BEGIN Data provided
-- ==== Sys2Proof/Tests/Slice0.lean ====
section
/-! SUPPORT. Tests. The expected results come from the spec: words from the patterns of R84 and R85, one-step results
from the vectors of `95_test_vectors.md` section 2 (each test names its vector). After them, for each statement with
hypotheses, witnesses that meet them all together. -/

set_option maxRecDepth 4000

namespace Sys2Proof.Tests

open Sys2Proof.Machine

/-! ### Which words are well-formed: one refused word per check (R87, TC6, TC9, TC10, TC12, TC13, TC14) -/

theorem test_family0_refuses_0000 : wellFormedWord 0x0000 = false ∧ wellFormedWord 0x00EE = true := by decide
theorem test_family5_refuses_5AB1 : wellFormedWord 0x5AB1 = false ∧ wellFormedWord 0x5AB0 = true := by decide
theorem test_family8_refuses_8AB8 : wellFormedWord 0x8AB8 = false ∧ wellFormedWord 0x8ABE = true := by decide
theorem test_family9_refuses_9AB1 : wellFormedWord 0x9AB1 = false ∧ wellFormedWord 0x9AB0 = true := by decide
theorem test_familyE_refuses_E09F : wellFormedWord 0xE09F = false ∧ wellFormedWord 0xE0A1 = true := by decide
theorem test_familyF_refuses_F000 : wellFormedWord 0xF000 = false ∧ wellFormedWord 0xF065 = true := by decide

/-! ### Decoding: every constructor by a word written out from its pattern (R84, R85) -/

theorem test_decode_cls : decodeWord 0b0000000011100000 = .ok .cls := by decide
theorem test_decode_ret : decodeWord 0b0000000011101110 = .ok .ret := by decide
theorem test_decode_jp : decodeWord 0b0001101010111100 = .ok (.jp 0xABC) := by decide
theorem test_decode_call : decodeWord 0b0010001000010000 = .ok (.call 0x210) := by decide
theorem test_decode_seImm : decodeWord 0b0011101001000010 = .ok (.seImm 10 0x42) := by decide
theorem test_decode_sneImm : decodeWord 0b0100101001000010 = .ok (.sneImm 10 0x42) := by decide
theorem test_decode_seReg : decodeWord 0b0101101010110000 = .ok (.seReg 10 11) := by decide
theorem test_decode_ldImm : decodeWord 0b0110101001000010 = .ok (.ldImm 10 0x42) := by decide
theorem test_decode_addImm : decodeWord 0b0111101011111111 = .ok (.addImm 10 0xFF) := by decide
theorem test_decode_ldReg : decodeWord 0b1000101010110000 = .ok (.ldReg 10 11) := by decide
theorem test_decode_orReg : decodeWord 0b1000101010110001 = .ok (.orReg 10 11) := by decide
theorem test_decode_andReg : decodeWord 0b1000101010110010 = .ok (.andReg 10 11) := by decide
theorem test_decode_xorReg : decodeWord 0b1000101010110011 = .ok (.xorReg 10 11) := by decide
theorem test_decode_addReg : decodeWord 0b1000101010110100 = .ok (.addReg 10 11) := by decide
theorem test_decode_subReg : decodeWord 0b1000101010110101 = .ok (.subReg 10 11) := by decide
theorem test_decode_shr : decodeWord 0b1000101010110110 = .ok (.shr 10 11) := by decide
theorem test_decode_subnReg : decodeWord 0b1000101010110111 = .ok (.subnReg 10 11) := by decide
theorem test_decode_shl : decodeWord 0b1000101010111110 = .ok (.shl 10 11) := by decide
theorem test_decode_sneReg : decodeWord 0b1001101010110000 = .ok (.sneReg 10 11) := by decide
theorem test_decode_ldI : decodeWord 0b1010001011110000 = .ok (.ldI 0x2F0) := by decide
theorem test_decode_jpV0 : decodeWord 0b1011001100000000 = .ok (.jpV0 0x300) := by decide
theorem test_decode_rnd : decodeWord 0b1100101000001111 = .ok (.rnd 10 0x0F) := by decide
theorem test_decode_drw : decodeWord 0b1101010110100111 = .ok (.drw 5 10 7) := by decide
theorem test_decode_skp : decodeWord 0b1110001010011110 = .ok (.skp 2) := by decide
theorem test_decode_sknp : decodeWord 0b1110001010100001 = .ok (.sknp 2) := by decide
theorem test_decode_ldVxDt : decodeWord 0b1111010000000111 = .ok (.ldVxDt 4) := by decide
theorem test_decode_ldVxK : decodeWord 0b1111001100001010 = .ok (.ldVxK 3) := by decide
theorem test_decode_ldDtVx : decodeWord 0b1111000000010101 = .ok (.ldDtVx 0) := by decide
theorem test_decode_ldStVx : decodeWord 0b1111010100011000 = .ok (.ldStVx 5) := by decide
theorem test_decode_addI : decodeWord 0b1111001000011110 = .ok (.addI 2) := by decide
theorem test_decode_ldF : decodeWord 0b1111001100101001 = .ok (.ldF 3) := by decide
theorem test_decode_ldB : decodeWord 0b1111000000110011 = .ok (.ldB 0) := by decide
theorem test_decode_storeRegs : decodeWord 0b1111001001010101 = .ok (.storeRegs 2) := by decide
theorem test_decode_loadRegs : decodeWord 0b1111001001100101 = .ok (.loadRegs 2) := by decide

/-- The table's numbering: bit 0 is the least significant bit of the one word (R80). -/
theorem test_decode_table_word : decodeTableWord 16 0xD5A7 = some (.drw 5 10 7) ∧ decodeTableWord 16 0x00E1 = none := by
  decide

/-- An instruction is two bytes, the first the high one; one byte is too few (R56, R80). -/
theorem test_decode_bytes :
    decodeBytes [0x60, 0x05, 0x70] = .ok (.ldImm 0 5, [0x70]) ∧ decodeBytes [0x60] = .error .tooFewBytes := by decide

/-! ### One step: the helpers -/

/-- A core like the one after reset, but for the listed registers. -/
def chipWith (regs : List (RegIdx × Byte)) : Chip := regs.foldl (fun c rb => c.setReg rb.1 rb.2) Chip.reset

/-- The keypad with these keys down. -/
def keysDown (ks : List (Fin 16)) : Keypad := ks.foldl (fun k i => k.set i.val true) (Vector.replicate 16 false)

/-- The framebuffer with these cells set. -/
def fbWith (cells : List (Fin 64 × Fin 32)) : Framebuffer := cells.foldl (fun f c => setCell f c.1 c.2 true) blankFb

/-- The word placed at pc and one cycle listed with these inputs. -/
def start (op : Word) (c : Chip) (ks : List (Fin 16) := []) (rnd : Byte := 0) : State :=
  { State.reset with chip := c.placeAtPc op, host := [.cycle (keysDown ks) rnd] }

/-- What `look` sees of the state one step later, and the cycle's result code. -/
def after {α : Type} (s : State) (look : Chip → α) : Option (α × Option Result) :=
  match step s with
  | .next t => some (look t.chip, t.result)
  | .fault _ => none
  | .refused _ => none

/-! ### One step: fetch and unknown opcode -/

/-- TC2: the fetch at 0xFFF takes its second byte from 0x000; pc is not masked. -/
theorem test_fetch_wraps :
    after (start 0x6A42 { Chip.reset with pc := 0x0FFF }) (fun c => (c.reg 10, c.pc)) = some ((0x42, 0x1001), some .ok) := by
  decide

/-- TC16: an unknown opcode at the top of the pc range. -/
theorem test_unknown_opcode :
    after (start 0xFFFF { Chip.reset with pc := 0xFFFE }) (fun c => (c.pc, c.reg 15)) =
      some ((0x0000, 0x00), some (.unknownOpcode 0xFFFF)) := by decide

/-! ### One step: control transfer -/

/-- TF1 -/
theorem test_jp : after (start 0x1ABC Chip.reset) (·.pc) = some (0x0ABC, some .ok) := by decide

/-- TF5: the last free slot. -/
theorem test_call :
    after (start 0x2210 { Chip.reset with pc := 0x0300, sp := 15 }) (fun c => (c.sp, c.slot? 15, c.pc)) =
      some ((16, some 0x0300, 0x0210), some .ok) := by decide

/-- TF6: the overflow changes nothing. -/
theorem test_call_overflow :
    after (start 0x2210 { Chip.reset with pc := 0x0300, sp := 16, stack := Chip.reset.stack.set 15 0x0ABC })
      (fun c => (c.sp, c.slot? 15, c.pc)) = some ((16, some 0x0ABC, 0x0300), some .stackOverflow) := by decide

/-- TF10: the popped value plus 2 wraps; a RET at sp = 16 is legal. -/
theorem test_ret :
    after (start 0x00EE { Chip.reset with sp := 16, stack := Chip.reset.stack.set 15 0xFFFE })
      (fun c => (c.sp, c.slot? 15, c.pc)) = some ((15, some 0xFFFE, 0x0000), some .ok) := by decide

/-- TF9: the underflow changes nothing. -/
theorem test_ret_underflow :
    after (start 0x00EE { Chip.reset with pc := 0x0ABC, stack := Chip.reset.stack.set 0 0x0300 })
      (fun c => (c.sp, c.pc)) = some ((0, 0x0ABC), some .stackUnderflow) := by decide

/-- TF12, TF13 -/
theorem test_seImm :
    after (start 0x3A42 (chipWith [(10, 0x42)])) (·.pc) = some (0x0204, some .ok) ∧
    after (start 0x3A42 (chipWith [(10, 0x43)])) (·.pc) = some (0x0202, some .ok) := by decide

/-- TF14, TF15 -/
theorem test_sneImm :
    after (start 0x4A42 (chipWith [(10, 0x42)])) (·.pc) = some (0x0202, some .ok) ∧
    after (start 0x4A42 (chipWith [(10, 0x43)])) (·.pc) = some (0x0204, some .ok) := by decide

/-- TF16, TF17 -/
theorem test_seReg :
    after (start 0x5AB0 (chipWith [(10, 7), (11, 7)])) (·.pc) = some (0x0204, some .ok) ∧
    after (start 0x5AB0 (chipWith [(10, 7), (11, 8)])) (·.pc) = some (0x0202, some .ok) := by decide

/-- TF19, TF20 -/
theorem test_sneReg :
    after (start 0x9AB0 (chipWith [(10, 7), (11, 8)])) (·.pc) = some (0x0204, some .ok) ∧
    after (start 0x9AB0 (chipWith [(10, 7), (11, 7)])) (·.pc) = some (0x0202, some .ok) := by decide

/-- TF24: the sum above 0xFFF is stored whole. -/
theorem test_jpV0 : after (start 0xBFFF (chipWith [(0, 0xFF)])) (·.pc) = some (0x10FE, some .ok) := by decide

/-! ### One step: register, arithmetic and logic -/

/-- TA2: VF is an ordinary destination. -/
theorem test_ldImm : after (start 0x6F07 (chipWith [(15, 1)])) (fun c => (c.reg 15, c.pc)) = some ((7, 0x0202), some .ok) := by
  decide

/-- TA3, TA4 -/
theorem test_addImm :
    after (start 0x7A01 (chipWith [(10, 0xFF), (15, 0x55)])) (fun c => (c.reg 10, c.reg 15)) =
      some ((0x00, 0x55), some .ok) ∧
    after (start 0x7AFF (chipWith [(10, 0x05)])) (·.reg 10) = some (0x04, some .ok) := by decide

/-- TA7 -/
theorem test_ldReg :
    after (start 0x8AB0 (chipWith [(10, 0x01), (11, 0xEE)])) (fun c => (c.reg 10, c.reg 11)) =
      some ((0xEE, 0xEE), some .ok) := by decide

/-- TA9 -/
theorem test_orReg :
    after (start 0x8AB1 (chipWith [(10, 0xF0), (11, 0x3C), (15, 0x55)])) (fun c => (c.reg 10, c.reg 15)) =
      some ((0xFC, 0x55), some .ok) := by decide

/-- TA10 -/
theorem test_andReg :
    after (start 0x8AB2 (chipWith [(10, 0xF0), (11, 0x3C), (15, 0x55)])) (fun c => (c.reg 10, c.reg 15)) =
      some ((0x30, 0x55), some .ok) := by decide

/-- TA11 -/
theorem test_xorReg :
    after (start 0x8AB3 (chipWith [(10, 0xF0), (11, 0x3C), (15, 0x55)])) (fun c => (c.reg 10, c.reg 15)) =
      some ((0xCC, 0x55), some .ok) := by decide

/-- TA14: no carry at 255; TA13: carry at 256. -/
theorem test_addReg :
    after (start 0x8AB4 (chipWith [(10, 0x80), (11, 0x7F), (15, 0x55)])) (fun c => (c.reg 10, c.reg 15)) =
      some ((0xFF, 0x00), some .ok) ∧
    after (start 0x8AB4 (chipWith [(10, 0xFF), (11, 0x01), (15, 0x55)])) (fun c => (c.reg 10, c.reg 15)) =
      some ((0x00, 0x01), some .ok) := by decide

/-- TA18, TA20: VF as destination keeps the flag; VF as source is the old VF. -/
theorem test_addReg_vf :
    after (start 0x8F14 (chipWith [(1, 0x01), (15, 0xFF)])) (·.reg 15) = some (0x01, some .ok) ∧
    after (start 0x81F4 (chipWith [(1, 0x01), (15, 0xFF)])) (fun c => (c.reg 1, c.reg 15)) =
      some ((0x00, 0x01), some .ok) := by decide

/-- TA23, TA24: a borrow wraps; equal operands give flag 0. -/
theorem test_subReg :
    after (start 0x8AB5 (chipWith [(10, 0x03), (11, 0x05), (15, 0x55)])) (fun c => (c.reg 10, c.reg 15)) =
      some ((0xFE, 0x00), some .ok) ∧
    after (start 0x8AB5 (chipWith [(10, 0x05), (11, 0x05), (15, 0x55)])) (fun c => (c.reg 10, c.reg 15)) =
      some ((0x00, 0x00), some .ok) := by decide

/-- TA27, TA29 -/
theorem test_subReg_vf :
    after (start 0x8F15 (chipWith [(1, 0x03), (15, 0x09)])) (·.reg 15) = some (0x01, some .ok) ∧
    after (start 0x81F5 (chipWith [(1, 0x09), (15, 0x03)])) (fun c => (c.reg 1, c.reg 15)) =
      some ((0x06, 0x01), some .ok) := by decide

/-- TA30: y is ignored; TA32: one bit only. -/
theorem test_shr :
    after (start 0x8AB6 (chipWith [(10, 0x05), (11, 0xFF), (15, 0x55)])) (fun c => (c.reg 10, c.reg 11, c.reg 15)) =
      some ((0x02, 0xFF, 0x01), some .ok) ∧
    after (start 0x8AB6 (chipWith [(10, 0xFF)])) (fun c => (c.reg 10, c.reg 15)) = some ((0x7F, 0x01), some .ok) := by
  decide

/-- TA36, TA37 -/
theorem test_subnReg :
    after (start 0x8AB7 (chipWith [(10, 0x03), (11, 0x05), (15, 0x55)])) (fun c => (c.reg 10, c.reg 15)) =
      some ((0x02, 0x01), some .ok) ∧
    after (start 0x8AB7 (chipWith [(10, 0x05), (11, 0x03), (15, 0x55)])) (fun c => (c.reg 10, c.reg 15)) =
      some ((0xFE, 0x00), some .ok) := by decide

/-- TA40: the flag is 1, not 0x80; TA44: with x = 15 the flag stands. -/
theorem test_shl :
    after (start 0x8ABE (chipWith [(10, 0x81), (11, 0xFF), (15, 0x55)])) (fun c => (c.reg 10, c.reg 15)) =
      some ((0x02, 0x01), some .ok) ∧
    after (start 0x8F0E (chipWith [(15, 0x41)])) (·.reg 15) = some (0x00, some .ok) := by decide

/-- TA45 -/
theorem test_rnd :
    after (start 0xCA0F (chipWith [(10, 0xEE), (15, 0x55)]) [] 0xA7) (fun c => (c.reg 10, c.reg 15)) =
      some ((0x07, 0x55), some .ok) := by decide

/-! ### One step: index register and memory -/

/-- TI2 -/
theorem test_ldI : after (start 0xAFFF (Chip.reset.setI 0xFFFF)) (·.i) = some (0x0FFF, some .ok) := by decide

/-- TI4: passing 0xFFF sets no flag; TI5: the 16-bit wrap. -/
theorem test_addI :
    after (start 0xF21E ((chipWith [(2, 0x01), (15, 0x55)]).setI 0x0FFF)) (fun c => (c.i, c.reg 15)) =
      some ((0x1000, 0x55), some .ok) ∧
    after (start 0xF21E ((chipWith [(2, 0x01)]).setI 0xFFFF)) (·.i) = some (0x0000, some .ok) := by decide

/-- TI7, TI10: all eight bits of Vx are used. -/
theorem test_ldF :
    after (start 0xF329 (chipWith [(3, 0x0A)])) (·.i) = some (0x0032, some .ok) ∧
    after (start 0xF329 (chipWith [(3, 0xFF)])) (·.i) = some (0x04FB, some .ok) := by decide

/-- TI11 -/
theorem test_ldB :
    after (start 0xF033 (((chipWith [(0, 0xFE)]).setI 0x0300).store 0x300 [0xAA, 0xAA, 0xAA, 0xAA]))
      (fun c => (c.mem.readBytes 0x300 4, c.i)) = some (([0x02, 0x05, 0x04, 0xAA], 0x0300), some .ok) := by decide

/-- TI16: the ones digit lands at 0x000. -/
theorem test_ldB_wraps :
    after (start 0xF033 (((chipWith [(0, 0x7B)]).setI 0x0FFE).store 0x000 [0xAA])) (fun c => c.mem.readBytes 0xFFE 3) =
      some ([0x01, 0x02, 0x03], some .ok) := by decide

/-- TI18: V3 is not stored and I is not changed. -/
theorem test_storeRegs :
    after (start 0xF255 ((chipWith [(0, 0x11), (1, 0x22), (2, 0x33), (3, 0x44)]).setI 0x0400))
      (fun c => (c.mem.readBytes 0x400 4, c.i)) = some (([0x11, 0x22, 0x33, 0x00], 0x0400), some .ok) := by decide

/-- TI20: V8 to VF go to 0x000 to 0x007. -/
theorem test_storeRegs_wraps :
    after (start 0xFF55 ((chipWith [(7, 0xA7), (8, 0xA8), (15, 0xAF)]).setI 0x0FF8))
      (fun c => (c.mem.read 0xFFF, c.mem.read 0x000, c.mem.read 0x007)) = some ((0xA7, 0xA8, 0xAF), some .ok) := by decide

/-- TI22: V3 is not loaded and I is not changed. -/
theorem test_loadRegs :
    after (start 0xF265 (((chipWith [(3, 0x77)]).setI 0x0300).store 0x300 [0x02, 0x05, 0x04, 0x09]))
      (fun c => ([c.reg 0, c.reg 1, c.reg 2, c.reg 3], c.i)) = some (([0x02, 0x05, 0x04, 0x77], 0x0300), some .ok) := by
  decide

/-- TI25: reading the instruction's own bytes. -/
theorem test_loadRegs_own_bytes :
    after (start 0xF165 (Chip.reset.setI 0x0200)) (fun c => (c.reg 0, c.reg 1)) = some ((0xF1, 0x65), some .ok) := by decide

/-! ### One step: display -/

/-- TD1: VF is not touched. -/
theorem test_cls :
    after (start 0x00E0 ((chipWith [(15, 0x55)]).setFb (fbWith [(0, 0), (63, 31), (10, 5)])))
      (fun c => (c.fb, c.reg 15)) = some ((blankFb, 0x55), some .ok) := by decide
END Data provided
## Task directions
In the entries above, find the line with "theorem test_ldImm : after" and the line with "after (start 0x7AFF", then restate word for word both of them and every line between, with nothing more.

## Output of the task
theorem test_ldImm : after (start 0x6F07 (chipWith [(15, 1)])) (fun c => (c.reg 15, c.pc)) = some ((7, 0x0202), some .ok) := by
  decide

/-- TA3, TA4 -/
theorem test_addImm :
    after (start 0x7A01 (chipWith [(10, 0xFF), (15, 0x55)])) (fun c => (c.reg 10, c.reg 15)) =
      some ((0x00, 0x55), some .ok) ∧
    after (start 0x7AFF (chipWith [(10, 0x05)])) (·.reg 10) = some (0x04, some .ok) := by decide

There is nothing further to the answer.